O monumento à equipe de Pakhtakor na aldeia Kurilovka, Ucrânia. Foi criado em 2009 por iniciativa de Alla Tadzetdinova para homenagear o 30º aniversário da tragédia |
Tadzetdinova fala regularmente em torneios de futebol juvenil realizados em homenagem aos jogadores e está planejando um filme sobre o time de 1979 a tempo do 40º aniversário da queda.
Sempre que ela aparece no campo que dominou toda a sua vida adulta, os dignitários do clube se aglomeram para prestar homenagem.
Isakov, que está cada vez mais reticente em falar publicamente sobre a tragédia, recusou vários pedidos de entrevista da Eurasianet até que Tadzetdinova interveio e o convocou ao estádio.
“Se ele estiver escondido em algum lugar, nós o encontraremos. Se ele rastejou para dentro de uma garrafa, nós o tiraremos”, ela prometeu.
Os fortes laços entre a dupla e Vladimir Safarov, remanescentes de uma Tashkent mais íntima da era soviética, eram visíveis.
Mas, apesar de toda a força de personalidade de Tadzetdinova, ela ainda está consumida pela tragédia.
Ao longo dos anos, ela fez inúmeras visitas à área do leste da Ucrânia, onde os destroços das partículas radioativas foram encontrados pela primeira vez há quase quatro décadas. Um memorial aos mortos agora marca o local.
Sem acesso a documentos do governo sobre a tragédia, ela se recusou veementemente a acreditar na narrativa oficial de uma colisão no ar.
Os jogadores do Pakhtakor FC compartilham um momento de alegria na década de 1970 |
Em 2010, ela até participou de um estranho programa de TV ucraniano chamado Battle of the Psychics, na tentativa de desvendar o mistério. Mais tarde, o produtor do programa enviou-lhe uma carta afirmando ter estado em contato com uma testemunha ocular anônima que tinha visto o avião explodir no ar e “vir a entender” que tinha sido disparado do céu por um míssil.
Mas o relato oferecido na carta, que Eurasianet viu, está longe de ser convincente. A dor das décadas passadas é agravada pelo fato de que o clube ao qual o marido de Tadzetdinova deu sua vida não é mais o líder no futebol doméstico.

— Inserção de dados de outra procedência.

-- ==== Sys2Proof/Laws/KeepsCla.lean ====
section
/-!
SUPPORT. The operations of Machine/Cla.lean keep the queue and the canonical form of every map (`Keeps`).
-/
namespace Sys2Proof.Machine

theorem State.tapStore_keeps {q : List Instr} {s : State} (h : Keeps q s) (a0 a1 a2 a3 a4) : Keeps q (State.tapStore s a0 a1 a2 a3 a4) := by
  unfold State.tapStore
  try dsimp only
  repeat' first
    | with_reducible assumption
    | with_reducible apply State.jobStore_keeps
    | with_reducible apply keeps_foldl
    | split
    | intro _

theorem State.poisonRest_keeps {q : List Instr} {s : State} (h : Keeps q s) (a0 a1 a2) : Keeps q (State.poisonRest s a0 a1 a2) := by
  unfold State.poisonRest
  try dsimp only
  repeat' first
    | with_reducible assumption
    | with_reducible apply State.tapStore_keeps
    | with_reducible apply keeps_foldl
    | split
    | (with_reducible refine Keeps.upd ?_ rfl ?_ ?_ ?_ ?_ ?_ ?_ ?_ ?_ ?_ ?_ ?_ ?_ ?_ ?_ ?_ ?_ ?_)
    | with_reducible exact (fun h => h)

theorem State.failTap_keeps {q : List Instr} {s : State} (h : Keeps q s) (a0) : Keeps q (State.failTap s a0) := by
  unfold State.failTap
  try dsimp only
  repeat' first
    | with_reducible assumption
    | with_reducible apply State.endWith_keeps
    | with_reducible apply State.poisonRest_keeps
    | with_reducible apply State.settle_keeps
    | with_reducible apply keeps_foldl
    | split
    | intro _

theorem State.loseFrames_keeps {q : List Instr} {s : State} (h : Keeps q s) (a0) : Keeps q (State.loseFrames s a0) := by
  unfold State.loseFrames
  try dsimp only
  repeat' first
    | with_reducible assumption
    | with_reducible apply keeps_foldl
    | split
    | (with_reducible refine Keeps.upd ?_ rfl ?_ ?_ ?_ ?_ ?_ ?_ ?_ ?_ ?_ ?_ ?_ ?_ ?_ ?_ ?_ ?_ ?_)
    | with_reducible exact (fun h => h)

theorem State.setRegion_keeps {q : List Instr} {s : State} (h : Keeps q s) (a0 a1) : Keeps q (State.setRegion s a0 a1) := by
  unfold State.setRegion
  try dsimp only
  repeat' first
    | with_reducible assumption
    | with_reducible apply State.failTap_keeps
    | with_reducible apply State.loseFrames_keeps
    | with_reducible apply State.wr_keeps
    | with_reducible apply State.wrBit_keeps
    | with_reducible apply keeps_foldl
    | split

theorem State.setRegions_keeps {q : List Instr} {s : State} (h : Keeps q s) (a0 a1) : Keeps q (State.setRegions s a0 a1) := by
  unfold State.setRegions
  try dsimp only
  repeat' first
    | with_reducible assumption
    | with_reducible apply State.setRegion_keeps
    | with_reducible apply keeps_foldl
    | split
    | intro _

O futebol uzbeque como um todo regrediu significativamente desde o apogeu de Pakhtakor, mesmo com os salários dos jogadores disparando.

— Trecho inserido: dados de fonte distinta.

-- ==== Sys2Proof/Laws/KeepsMatrix.lean ====
section
/-!
SUPPORT. The operations of Machine/Matrix.lean keep the queue and the canonical form of every map (`Keeps`).
-/
namespace Sys2Proof.Machine

theorem execMma_keeps {q : List Instr} {s : State} (h : Keeps q s) (a0) : KeepsNext q (execMma a0 s) := by
  unfold execMma
  try dsimp only
  repeat' first
    | with_reducible assumption
    | with_reducible apply keepsNext_next
    | with_reducible apply State.instr_keeps
    | with_reducible apply State.issueScreened_keeps
    | with_reducible apply State.wrapUp_keeps
    | with_reducible apply keeps_foldl
    | split
    | intro _

end Sys2Proof.Machine
end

“Outro dia estava a ver os jogadores do Lokomotiv Tashkent recolherem as suas medalhas de campeonato. É uma grande dor para mim sempre que Pakhtakor termina em segundo ou terceiro”, disse ela à Eurasianet. “Então eu vi as esposas dos jogadores. Você deveria ter visto suas roupas e joias. Éramos apenas pessoas comuns e pobres.”

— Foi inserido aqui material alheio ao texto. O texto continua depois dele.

theorem State.firstNumber_keeps {q : List Instr} {s : State} (h : Keeps q s) (a0) : Keeps q (State.firstNumber s a0).2 := by
  unfold State.firstNumber
  try dsimp only
  repeat' first
    | with_reducible assumption
    | with_reducible apply State.event_keeps
    | with_reducible apply State.wr_keeps
    | with_reducible apply keeps_foldl
    | split

theorem State.firstNumber_keeps_of {q : List Instr} {s t : State} {r} {a0} (e : State.firstNumber s a0 = (r, t)) (h : Keeps q s) : Keeps q t := by
  have := State.firstNumber_keeps h a0
  rwa [e] at this

theorem State.numberAtLock_keeps {q : List Instr} {s : State} (h : Keeps q s) (a0) : Keeps q (State.numberAtLock s a0) := by
  unfold State.numberAtLock
  try dsimp only
  repeat' first
    | with_reducible assumption
    | with_reducible apply State.firstNumber_keeps
    | (with_reducible refine State.firstNumber_keeps_of (e := by assumption) ?_)
    | with_reducible apply State.setMark_keeps

theorem State.numberLate_keeps {q : List Instr} {s : State} (h : Keeps q s) (a0) : Keeps q (State.numberLate s a0) := by
  unfold State.numberLate
  try dsimp only
  repeat' first
    | with_reducible assumption
    | with_reducible apply State.firstNumber_keeps
    | (with_reducible refine State.firstNumber_keeps_of (e := by assumption) ?_)
    | with_reducible apply State.setMark_keeps
    | with_reducible apply keeps_foldl_fst
    | with_reducible apply keeps_foldl_snd
    | with_reducible apply keeps_foldl
    | split

theorem State.steer_keeps {q : List Instr} {s : State} (h : Keeps q s) (a0 a1) : Keeps q (State.steer s a0 a1) := by
  unfold State.steer
  try dsimp only
  repeat' first
    | with_reducible assumption
    | with_reducible apply State.setBeat_keeps
    | with_reducible apply State.wr_keeps

theorem State.residual_keeps {q : List Instr} {s : State} (h : Keeps q s) (a0) : Keeps q (State.residual s a0) := by
  unfold State.residual
  try dsimp only
  repeat' first
    | with_reducible assumption
    | with_reducible apply State.setBeat_keeps
    | with_reducible apply State.wr_keeps
    | with_reducible apply keeps_foldl
    | split

theorem State.lock_keeps {q : List Instr} {s : State} (h : Keeps q s) (a0 a1 a2) : Keeps q (State.lock s a0 a1 a2) := by
  unfold State.lock
  try dsimp only
  repeat' first
    | with_reducible assumption
    | with_reducible apply State.event_keeps
    | with_reducible apply State.numberAtLock_keeps
    | with_reducible apply State.report_keeps
    | with_reducible apply State.returnCandidate_keeps
    | with_reducible apply State.setBeat_keeps
    | with_reducible apply State.setBeatState_keeps
    | with_reducible apply State.steer_keeps
    | with_reducible apply keeps_foldl
    | split

theorem State.holdPhase_keeps {q : List Instr} {s : State} (h : Keeps q s) : Keeps q (State.holdPhase s) := by
  unfold State.holdPhase
  try dsimp only
  repeat' first
    | with_reducible assumption
    | with_reducible apply State.setBeat_keeps

theorem State.qualified_keeps {q : List Instr} {s : State} (h : Keeps q s) (a0 a1) : Keeps q (State.qualified s a0 a1) := by
  unfold State.qualified
  try dsimp only
  repeat' first
    | with_reducible assumption
    | with_reducible apply State.delayJump_keeps
    | with_reducible apply State.holdPhase_keeps
    | with_reducible apply State.numberLate_keeps
    | with_reducible apply State.renumber_keeps
    | with_reducible apply State.residual_keeps
    | with_reducible apply State.setBeat_keeps
    | with_reducible apply State.startSlew_keeps
    | with_reducible apply State.steer_keeps
    | with_reducible apply keeps_foldl
    | split

theorem State.enterHoldover_keeps {q : List Instr} {s : State} (h : Keeps q s) : Keeps q (State.enterHoldover s) := by
  unfold State.enterHoldover
  try dsimp only
  repeat' first
    | with_reducible assumption
    | with_reducible apply State.setBeat_keeps
    | with_reducible apply State.setBeatState_keeps
    | with_reducible apply State.wr_keeps

theorem State.loseBeat_keeps {q : List Instr} {s : State} (h : Keeps q s) : Keeps q (State.loseBeat s) := by
  unfold State.loseBeat
  try dsimp only
  repeat' first
    | with_reducible assumption
    | with_reducible apply State.enterHoldover_keeps
    | with_reducible apply State.event_keeps
    | with_reducible apply State.report_keeps

theorem State.runEdge_keeps {q : List Instr} {s : State} (h : Keeps q s) (a0 a1) : Keeps q (State.runEdge s a0 a1) := by
  unfold State.runEdge
  try dsimp only
  repeat' first
    | with_reducible assumption
    | with_reducible apply State.lock_keeps
    | with_reducible apply State.setBeat_keeps
    | with_reducible apply keeps_foldl
    | split

theorem execBeatRefEdge_keeps {q : List Instr} {s : State} (h : Keeps q s) (a0 a1) : KeepsNext q (execBeatRefEdge a0 a1 s) := by
  unfold execBeatRefEdge
  try dsimp only
  repeat' first
    | with_reducible assumption
    | with_reducible apply keepsNext_next
    | with_reducible apply State.event_keeps
    | with_reducible apply State.loseBeat_keeps
    | with_reducible apply State.qualified_keeps
    | with_reducible apply State.runEdge_keeps
    | with_reducible apply State.wrapUp_keeps
    | with_reducible apply keeps_foldl
    | split

theorem execBeatDerivedEdge_keeps {q : List Instr} {s : State} (h : Keeps q s) (a0 a1) : KeepsNext q (execBeatDerivedEdge a0 a1 s) := by
  unfold execBeatDerivedEdge
  try dsimp only
  repeat' first
    | with_reducible assumption
    | with_reducible apply keepsNext_next
    | with_reducible apply State.lock_keeps
    | with_reducible apply State.qualified_keeps
    | with_reducible apply State.wrapUp_keeps
    | with_reducible apply keeps_foldl
    | split

theorem execBeatLoss_keeps {q : List Instr} {s : State} (h : Keeps q s) (a0) : KeepsNext q (execBeatLoss a0 s) := by
  unfold execBeatLoss
  try dsimp only
  repeat' first
    | with_reducible assumption
    | with_reducible apply keepsNext_next
    | with_reducible apply State.loseBeat_keeps
    | with_reducible apply keeps_foldl
    | split

theorem execBeatLost_keeps {q : List Instr} {s : State} (h : Keeps q s) : KeepsNext q (execBeatLost s) := by
  unfold execBeatLost
  try dsimp only
  repeat' first
    | with_reducible assumption
    | with_reducible apply keepsNext_next
    | with_reducible apply State.event_keeps
    | with_reducible apply State.faultBeatLocked_keeps
    | with_reducible apply State.report_keeps
    | with_reducible apply State.setBeatState_keeps
    | with_reducible apply State.wrapUp_keeps
    | with_reducible apply keeps_foldl
    | split

theorem State.nextBeat_keeps {q : List Instr} {s : State} (h : Keeps q s) : Keeps q (State.nextBeat s) := by
  unfold State.nextBeat
  try dsimp only
  repeat' first
    | with_reducible assumption
    | with_reducible apply State.setBeat_keeps
    | with_reducible apply State.traceEpoch_keeps
    | with_reducible apply State.wr_keeps

theorem State.holdTick_keeps {q : List Instr} {s : State} (h : Keeps q s) : Keeps q (State.holdTick s) := by
  unfold State.holdTick
  try dsimp only
  repeat' first
    | with_reducible assumption
    | with_reducible apply State.recordHold_keeps
    | with_reducible apply State.wr_keeps
    | with_reducible apply keeps_foldl
    | split

theorem State.throttleTick_keeps {q : List Instr} {s : State} (h : Keeps q s) : Keeps q (State.throttleTick s) := by
  unfold State.throttleTick
  try dsimp only
  repeat' first
    | with_reducible assumption
    | with_reducible apply State.countEs_keeps
    | with_reducible apply keeps_foldl
    | split
    | intro _

theorem State.traceTick_keeps {q : List Instr} {s : State} (h : Keeps q s) : Keeps q (State.traceTick s) := by
  unfold State.traceTick
  try dsimp only
  repeat' first
    | with_reducible assumption
    | with_reducible apply State.traceFlush_keeps
    | with_reducible apply keeps_foldl
    | split
    | intro _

Os jogadores de futebol do passado e do presente ainda são o tema principal das conversas na casa dos Tadzetdinov, onde um grupo cada vez menor de amigos e parentes ligados à era Pakhtakor anterior ao acidente ainda se reúne ocasionalmente.
Apesar do surgimento de outros times no Uzbequistão, Tadzetdinova está convencido de que o Pakhtakor continua sendo o “clube do povo”.
“Jogar para nós não é como jogar para outros clubes”, disse ela. “Veja, quando nossos jovens vão para o campo, o espírito daquela equipe de 1979 voa com eles.”